Source records:
* * *

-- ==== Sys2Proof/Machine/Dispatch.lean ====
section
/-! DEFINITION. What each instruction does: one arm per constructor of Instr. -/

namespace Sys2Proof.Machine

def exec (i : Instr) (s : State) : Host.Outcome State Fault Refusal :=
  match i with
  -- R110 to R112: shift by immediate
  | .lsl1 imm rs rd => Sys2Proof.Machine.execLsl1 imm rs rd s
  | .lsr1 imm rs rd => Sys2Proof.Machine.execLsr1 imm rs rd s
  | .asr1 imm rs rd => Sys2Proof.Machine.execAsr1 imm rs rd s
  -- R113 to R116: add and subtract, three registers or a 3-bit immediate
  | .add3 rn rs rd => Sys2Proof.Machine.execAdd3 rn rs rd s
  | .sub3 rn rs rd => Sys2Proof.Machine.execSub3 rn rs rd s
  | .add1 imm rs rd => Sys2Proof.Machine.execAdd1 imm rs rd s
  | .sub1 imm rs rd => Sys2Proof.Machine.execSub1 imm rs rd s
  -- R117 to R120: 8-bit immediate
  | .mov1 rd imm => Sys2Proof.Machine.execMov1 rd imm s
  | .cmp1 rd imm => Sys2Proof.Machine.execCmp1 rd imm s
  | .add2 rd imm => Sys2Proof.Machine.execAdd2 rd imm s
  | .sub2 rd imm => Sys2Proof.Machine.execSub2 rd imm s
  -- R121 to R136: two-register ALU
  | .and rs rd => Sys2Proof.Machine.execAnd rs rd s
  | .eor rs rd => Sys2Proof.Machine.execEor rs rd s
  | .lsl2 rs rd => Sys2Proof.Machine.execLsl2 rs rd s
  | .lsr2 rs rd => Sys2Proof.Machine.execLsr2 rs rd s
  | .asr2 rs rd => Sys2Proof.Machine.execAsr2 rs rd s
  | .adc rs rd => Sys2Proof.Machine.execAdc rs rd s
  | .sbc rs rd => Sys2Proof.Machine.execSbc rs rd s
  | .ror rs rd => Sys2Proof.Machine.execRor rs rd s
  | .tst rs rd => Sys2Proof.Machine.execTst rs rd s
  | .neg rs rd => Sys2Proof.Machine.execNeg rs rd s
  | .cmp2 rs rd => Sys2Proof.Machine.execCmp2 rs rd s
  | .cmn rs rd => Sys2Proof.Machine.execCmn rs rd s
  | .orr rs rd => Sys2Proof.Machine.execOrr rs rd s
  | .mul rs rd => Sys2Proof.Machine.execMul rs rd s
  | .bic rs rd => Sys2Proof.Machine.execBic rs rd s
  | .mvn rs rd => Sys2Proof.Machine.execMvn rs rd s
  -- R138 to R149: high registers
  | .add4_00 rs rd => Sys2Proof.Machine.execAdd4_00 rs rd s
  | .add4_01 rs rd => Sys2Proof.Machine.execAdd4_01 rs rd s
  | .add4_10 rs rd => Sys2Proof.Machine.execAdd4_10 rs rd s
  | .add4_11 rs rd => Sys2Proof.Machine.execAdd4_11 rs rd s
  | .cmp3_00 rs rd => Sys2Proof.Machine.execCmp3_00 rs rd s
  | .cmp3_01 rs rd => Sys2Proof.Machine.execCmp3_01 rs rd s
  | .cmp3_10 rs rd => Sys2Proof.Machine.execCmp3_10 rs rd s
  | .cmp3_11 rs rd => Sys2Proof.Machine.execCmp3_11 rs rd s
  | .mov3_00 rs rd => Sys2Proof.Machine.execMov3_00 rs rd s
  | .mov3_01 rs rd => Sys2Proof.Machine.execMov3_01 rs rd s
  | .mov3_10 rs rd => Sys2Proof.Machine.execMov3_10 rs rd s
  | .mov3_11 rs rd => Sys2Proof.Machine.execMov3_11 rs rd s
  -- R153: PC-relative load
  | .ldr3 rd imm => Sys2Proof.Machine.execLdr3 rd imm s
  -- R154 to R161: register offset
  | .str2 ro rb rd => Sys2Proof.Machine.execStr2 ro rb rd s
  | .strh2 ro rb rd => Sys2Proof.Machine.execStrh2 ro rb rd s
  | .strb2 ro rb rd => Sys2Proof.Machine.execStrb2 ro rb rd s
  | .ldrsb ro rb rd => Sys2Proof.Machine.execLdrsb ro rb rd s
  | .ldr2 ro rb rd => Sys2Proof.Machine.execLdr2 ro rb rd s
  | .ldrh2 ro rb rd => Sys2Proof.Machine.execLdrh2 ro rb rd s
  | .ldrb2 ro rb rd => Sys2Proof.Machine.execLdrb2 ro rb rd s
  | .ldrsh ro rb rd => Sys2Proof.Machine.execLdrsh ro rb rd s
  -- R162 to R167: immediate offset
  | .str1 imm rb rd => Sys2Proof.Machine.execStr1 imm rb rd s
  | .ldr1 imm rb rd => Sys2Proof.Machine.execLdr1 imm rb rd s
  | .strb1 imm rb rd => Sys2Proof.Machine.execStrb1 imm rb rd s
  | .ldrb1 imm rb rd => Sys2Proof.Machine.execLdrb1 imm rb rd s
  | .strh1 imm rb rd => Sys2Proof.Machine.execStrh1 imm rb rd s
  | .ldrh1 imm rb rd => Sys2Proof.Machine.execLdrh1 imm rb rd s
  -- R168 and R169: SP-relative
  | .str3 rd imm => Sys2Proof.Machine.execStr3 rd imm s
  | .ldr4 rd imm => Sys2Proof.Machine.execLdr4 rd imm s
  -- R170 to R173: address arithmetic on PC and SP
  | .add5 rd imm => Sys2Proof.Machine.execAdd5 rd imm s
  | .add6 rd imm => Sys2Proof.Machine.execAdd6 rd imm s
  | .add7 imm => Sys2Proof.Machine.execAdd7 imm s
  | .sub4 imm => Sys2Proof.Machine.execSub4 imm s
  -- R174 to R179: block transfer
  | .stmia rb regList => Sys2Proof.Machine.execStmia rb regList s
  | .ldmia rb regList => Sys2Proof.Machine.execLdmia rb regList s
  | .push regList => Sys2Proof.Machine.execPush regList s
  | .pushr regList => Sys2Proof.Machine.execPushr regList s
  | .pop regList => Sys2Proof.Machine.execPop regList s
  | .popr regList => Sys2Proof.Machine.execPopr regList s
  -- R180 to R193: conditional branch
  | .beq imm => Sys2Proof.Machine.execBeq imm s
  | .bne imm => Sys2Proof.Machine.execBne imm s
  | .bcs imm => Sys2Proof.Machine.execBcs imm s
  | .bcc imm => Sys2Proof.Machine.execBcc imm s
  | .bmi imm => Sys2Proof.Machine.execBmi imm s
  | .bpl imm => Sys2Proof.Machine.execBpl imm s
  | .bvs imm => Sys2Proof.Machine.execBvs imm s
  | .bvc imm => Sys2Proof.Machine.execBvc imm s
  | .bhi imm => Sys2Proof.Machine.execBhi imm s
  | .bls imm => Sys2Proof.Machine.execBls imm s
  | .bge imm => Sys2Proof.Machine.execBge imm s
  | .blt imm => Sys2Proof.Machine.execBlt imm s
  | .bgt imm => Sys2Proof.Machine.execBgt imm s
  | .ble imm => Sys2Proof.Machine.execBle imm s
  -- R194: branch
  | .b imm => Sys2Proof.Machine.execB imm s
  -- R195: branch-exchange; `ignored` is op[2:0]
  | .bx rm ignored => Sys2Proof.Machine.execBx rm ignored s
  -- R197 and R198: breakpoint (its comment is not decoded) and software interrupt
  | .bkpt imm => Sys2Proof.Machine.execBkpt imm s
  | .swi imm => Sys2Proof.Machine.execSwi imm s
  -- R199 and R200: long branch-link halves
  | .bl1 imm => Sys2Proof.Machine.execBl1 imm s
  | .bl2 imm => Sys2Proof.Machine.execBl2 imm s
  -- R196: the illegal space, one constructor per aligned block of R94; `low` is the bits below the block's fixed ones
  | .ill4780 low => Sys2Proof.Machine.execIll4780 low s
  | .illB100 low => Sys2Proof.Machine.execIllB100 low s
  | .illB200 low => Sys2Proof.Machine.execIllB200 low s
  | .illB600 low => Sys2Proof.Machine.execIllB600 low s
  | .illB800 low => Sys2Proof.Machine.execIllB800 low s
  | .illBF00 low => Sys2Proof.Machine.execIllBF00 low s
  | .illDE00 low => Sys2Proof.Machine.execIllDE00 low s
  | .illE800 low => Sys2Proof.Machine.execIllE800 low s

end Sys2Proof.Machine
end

* * *

Work task
Would you please copy exactly the part of the entries above that begins at the line containing "namespace Sys2Proof.Machine" and ends at the line containing "Sys2Proof.Machine.execRor rs rd s", both lines included?

Exercise solution
namespace Sys2Proof.Machine

def exec (i : Instr) (s : State) : Host.Outcome State Fault Refusal :=
  match i with
  -- R110 to R112: shift by immediate
  | .lsl1 imm rs rd => Sys2Proof.Machine.execLsl1 imm rs rd s
  | .lsr1 imm rs rd => Sys2Proof.Machine.execLsr1 imm rs rd s
  | .asr1 imm rs rd => Sys2Proof.Machine.execAsr1 imm rs rd s
  -- R113 to R116: add and subtract, three registers or a 3-bit immediate
  | .add3 rn rs rd => Sys2Proof.Machine.execAdd3 rn rs rd s
  | .sub3 rn rs rd => Sys2Proof.Machine.execSub3 rn rs rd s
  | .add1 imm rs rd => Sys2Proof.Machine.execAdd1 imm rs rd s
  | .sub1 imm rs rd => Sys2Proof.Machine.execSub1 imm rs rd s
  -- R117 to R120: 8-bit immediate
  | .mov1 rd imm => Sys2Proof.Machine.execMov1 rd imm s
  | .cmp1 rd imm => Sys2Proof.Machine.execCmp1 rd imm s
  | .add2 rd imm => Sys2Proof.Machine.execAdd2 rd imm s
  | .sub2 rd imm => Sys2Proof.Machine.execSub2 rd imm s
  -- R121 to R136: two-register ALU
  | .and rs rd => Sys2Proof.Machine.execAnd rs rd s
  | .eor rs rd => Sys2Proof.Machine.execEor rs rd s
  | .lsl2 rs rd => Sys2Proof.Machine.execLsl2 rs rd s
  | .lsr2 rs rd => Sys2Proof.Machine.execLsr2 rs rd s
  | .asr2 rs rd => Sys2Proof.Machine.execAsr2 rs rd s
  | .adc rs rd => Sys2Proof.Machine.execAdc rs rd s
  | .sbc rs rd => Sys2Proof.Machine.execSbc rs rd s
  | .ror rs rd => Sys2Proof.Machine.execRor rs rd s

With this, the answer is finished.